Speaker
Description
The Monte Carlo (MC) codes are extensively used to support proton therapy clinical practice due to high accuracy of dose calculations in heterogeneous media. The MC platforms offer different methods to model radiobiological effectiveness (RBE) and to calculate biological dose (constant RBE, biophysical and phenomenological models). Such functionality allows to quantify the influence of the variable RBE on biological dose distribution in human body.

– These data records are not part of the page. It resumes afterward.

/-! ## Operations of the machine -/

/-- Whether an engine command of a future still runs (12 R292). -/
def State.commandRuns (s : State) (f : Word) : Bool := s.commands.any fun e => e.2.future == f

/-- Whether an engine command produces a future of this node (12 R292). -/
def State.ofCommand (s : State) (f : Word) : Bool :=
  match (s.cluster (handleCluster f)).futRef f with
  | .live e => e.producer == .command
  | _ => false

/-- FUTURE_SPILL. -/
def execFutureSpill (cl : Nat) (s : State) : Out := .next (s.futureSpill cl)

/-- CANCEL_NOTICE. -/
def execCancelNotice (cl : Nat) (s : State) : Out := .next (s.cancelNotice cl)

/-- FREL at this node's table (12 R293): none for a PENDING entry or a stale handle. -/
def State.release (s : State) (f : Word) : Option (Bool × State) :=
  let cl := handleCluster f
  let k := s.cluster cl
  match k.futRef f with
  | .live e => if e.state = .pending then none else some (true, s.setCluster cl (k.freeFuture f s.now))
  | .spilled _ => some (true, s.setCluster cl (k.freeFuture f s.now))
  | .stale => none

/-- What an FTEST finds at this node's table: whether the entry is terminal; none for a stale handle, a refused refetch of
a spill record included (19 R401), with the state that has counted it. -/
def State.testAt (s : State) (f : Word) : State × Option Bool :=
  match (s.cluster (handleCluster f)).futRef f with
  | .live e => (s, some (e.state != .pending))
  | .spilled r =>
    match s.refetch (handleCluster f) r with
    | some (s, _, _) => (s, some true)
    | none => (s.count (handlePart f) ctrSpillref, none)
  | .stale => (s, none)

/-- FCAN of another node's request: of a running engine command the answer follows when its stores have performed (12
R292). -/
def State.remoteCancel (s : State) (f : Word) (k : Packet) : State :=
  let engine := s.ofCommand f
  match s.cancelFuture f with
  | none => s.answerNode f k.src k.tag (answerWord 6 false false 0) 0 0
  | some (took, s) =>
    if took && s.commandRuns f then
      { s with commands := s.commands.map fun e =>
        if e.2.future = f then (e.1, { e.2 with fcan := some (k.src, k.tag) }) else e }
    else s.answerNode f k.src k.tag (answerWord 2 false false 0) (if took then 0 else 1) (BitVec.ofNat 16 (bit (took && engine)))

/-- A future operation of another node (12 R282): the answer returns as a packet, with code 6 for a stale handle, 1 for a
recorded waiter, a terminal state's code, or 5 for an FTEST of a PENDING entry and for a withdrawn record; VALUE is the result
of an operation that has one. A waiter record answers later. -/
def State.remoteFuture (s : State) (k : Packet) : State :=
  let f := BitVec.ofNat 64 k.arg
  let value := BitVec.ofNat 64 (leNat (k.payload.take 8))
  let word := leNat ((k.payload.drop 8).take 8)
  let status := BitVec.ofNat 16 word
  let op := bitsOf word 63 16
  let say (s : State) (code : Nat) (v : Word) (st : BitVec 16) : State :=
    s.answerNode f k.src k.tag (answerWord code false false 0) v st
  let part := s.part (handlePart f)
  let result (o : Option (Bool × State)) : State :=
    match o with
    | some (took, s) => say s 2 (if took then 0 else 1) 0
    | none => say s 6 0 0
  if !part.live || part.job != k.job then say s 6 0 0
  else if op = 7 then s.fdec f
  else if op = 3 then result (s.finishFuture f .resolved value status)
  else if op = 4 then result (s.finishFuture f .poisoned value status)
  else if op = 5 then s.remoteCancel f k
  else if op = 6 then result (s.release f)
  else if op = 8 then
    match (s.cluster (handleCluster f)).futRef f with
    | .live e =>
      if e.waiters.any (·.1 == .node k.src k.tag) then say (s.withdraw (.node k.src k.tag) f) 5 0 0 else s
    | _ => s
  else if op = 2 then
    match s.testAt f with
    | (s, some terminal) => say s (if terminal then 2 else 5) 0 0
    | (s, none) => say s 6 0 0
  else
    match s.touchAt f (op == 1) (.node k.src k.tag) with
    | .answer s st v status => say s st.code v status
    | .pending s => say s 1 0 0
    | .stale s => say s 6 0 0

/-- A future operation at its endpoint: the scheduler of a present cluster of the partition (22 R461). -/
def State.futureAt (s : State) (p : Nat) (k : Packet) : State :=
  let loc := endLocal k.dest
  if 7168 ≤ loc ∧ s.ownsCluster p (loc - 7168) then s.remoteFuture k else s.refusePacket p k 0x0A

/-- FUTURE_OPERATION: the oldest posted operation of a cluster, or one that another node's packet brings. -/
def execFutureOperation (cl : Nat) (k : Option Packet) (s : State) : Out :=
  match k with
  | none => .next (s.performPosted cl)
  | some k =>
    let f := BitVec.ofNat 64 k.arg
    .next (if k.ptype = 0x09 ∧ cl = handleCluster f ∧ !s.fdecWaits f then
        s.fromGate k fun s => s.admitPacket k fun s p => s.futureAt p k
      else s)

/-- The state a code names; PENDING for any other. -/
def fstateOf (code : Nat) : FState :=
  if code = 2 then .resolved else if code = 3 then .poisoned else if code = 4 then .cancelled else .pending

/-- The owner has recorded a touch of another node's handle: its thread waits on, parked where its wait allows. -/
def State.recordTouch (s : State) (o : Outstanding) : State :=
  let put (s : State) (x : Outstanding) : State := { s with outstanding := s.outstanding.map fun y => if y = o then x else y }
  match o.waiter with
  | some (.slot t) =>
    match s.thread t with
    | some th =>
      match th.parks, th.task with
      | true, some (cl, n) =>
        let s := put s { o with recorded := true, waiter := some (.parked cl n) }
        if th.acc.isEmpty && th.deferred.isEmpty then s.park t th th.wait else s
      | _, _ => put s { o with recorded := true }
    | none => put s { o with recorded := true }
  | _ => put s { o with recorded := true }

/-- What an answer of another node gives one of its requests. -/
def nodeAnswer (o : Outstanding) (code : Nat) (value : Word) (status : BitVec 16) : Wait :=
  if code = 0 then .stale
  else if code = 6 then .refused 0
  else if o.withdrawn && code = 5 then .none
  else .answer (fstateOf code) value status

/-- The requests of a handle that its owner has recorded (02 R47). -/
def State.recordedFor (s : State) (f : Word) : List Outstanding :=
  s.outstanding.filter fun o => o.ptype == 0x09 && o.recorded && o.future == f

/-- The word of an answer packet. -/
def answerOf (k : Packet) : Nat := leNat ((k.payload.drop 16).take 8)

/-- Whether a wake message finds recorded every request that it serves: packets of class 1 may overtake one another. -/
def State.answerReady (s : State) (k : Packet) : Bool :=
  bitsOf (answerOf k) 8 8 == 0
    || decide (bitsOf (answerOf k) 63 32 ≤ (s.recordedFor (BitVec.ofNat 64 k.arg)).length)

/-- An answer or wake of another node for an outstanding request; a wake serves every recorded request of the handle. -/
def State.answered (s : State) (k : Packet) : State :=
  let word := answerOf k
  let code := word % 256
  let value := BitVec.ofNat 64 (leNat (k.payload.take 8))
  let status := BitVec.ofNat 16 (leNat ((k.payload.drop 8).take 8))
  match s.outstanding.find? fun o => o.tag == k.tag && o.ptype == 0x09 && o.core == endLocal k.dest with
  | none => s
  | some o =>
    if code = 1 then s.recordTouch o
    else
      let others := if bitsOf word 8 8 = 1 then (s.recordedFor (BitVec.ofNat 64 k.arg)).filter (· != o) else []
      let s := { s with outstanding := s.outstanding.filter fun x => x != o && !others.contains x }
      let give (s : State) (x : Outstanding) (code : Nat) : State :=
        match x.waiter with
        | some q => s.wake q (nodeAnswer x code value status)
        | none => s
      others.foldl (fun s x => give s x (if bitsOf word 9 9 = 1 then 0 else code)) (give s o code)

Currently available clinical treatment planning systems (TPS) for proton beam therapy (PBT) allow for biological dose calculation only with constant RBE=1.1. The recent studies show that the use of RBE=1.1 can lead to inaccurate calculations of biological dose deposited in patient body (Giovannini et al. Radiation Oncology (2016) 11:68, Chen et al. Phys. Med. Biol. (2018) 63 195001), mostly because of diverse tissue radiosensitivity and proton beam quality.
The GPU-accelerated MC code FRED (Fast paRticle thErapy Dose evaluator) offers dose calculation with various RBE models (McNamara, Carabe, Wedenberg) accounting for variation of linear energy transfer (LET) of proton beam and RBE model parametrization. FRED was experimentally validated in the Krakow PBT centre showing maximum dose difference up to 2% with respect to measurements. Based on treatment plans of head and neck patients treated in Krakow, we compare biological dose distributions calculated with FRED MC using different RBE models in order to systematically quantify physical and biological dose uncertainties accounting for variable RBE. The dose delivered to the planning target volume (PTV) and organs at risk (OARs) were evaluated.
The quantification of dose uncertainties in PBT using FRED code and RBE models will be discussed. The information about the influence of variable RBE on dose deposited in patients can eventually improve the quality of PBT treatment.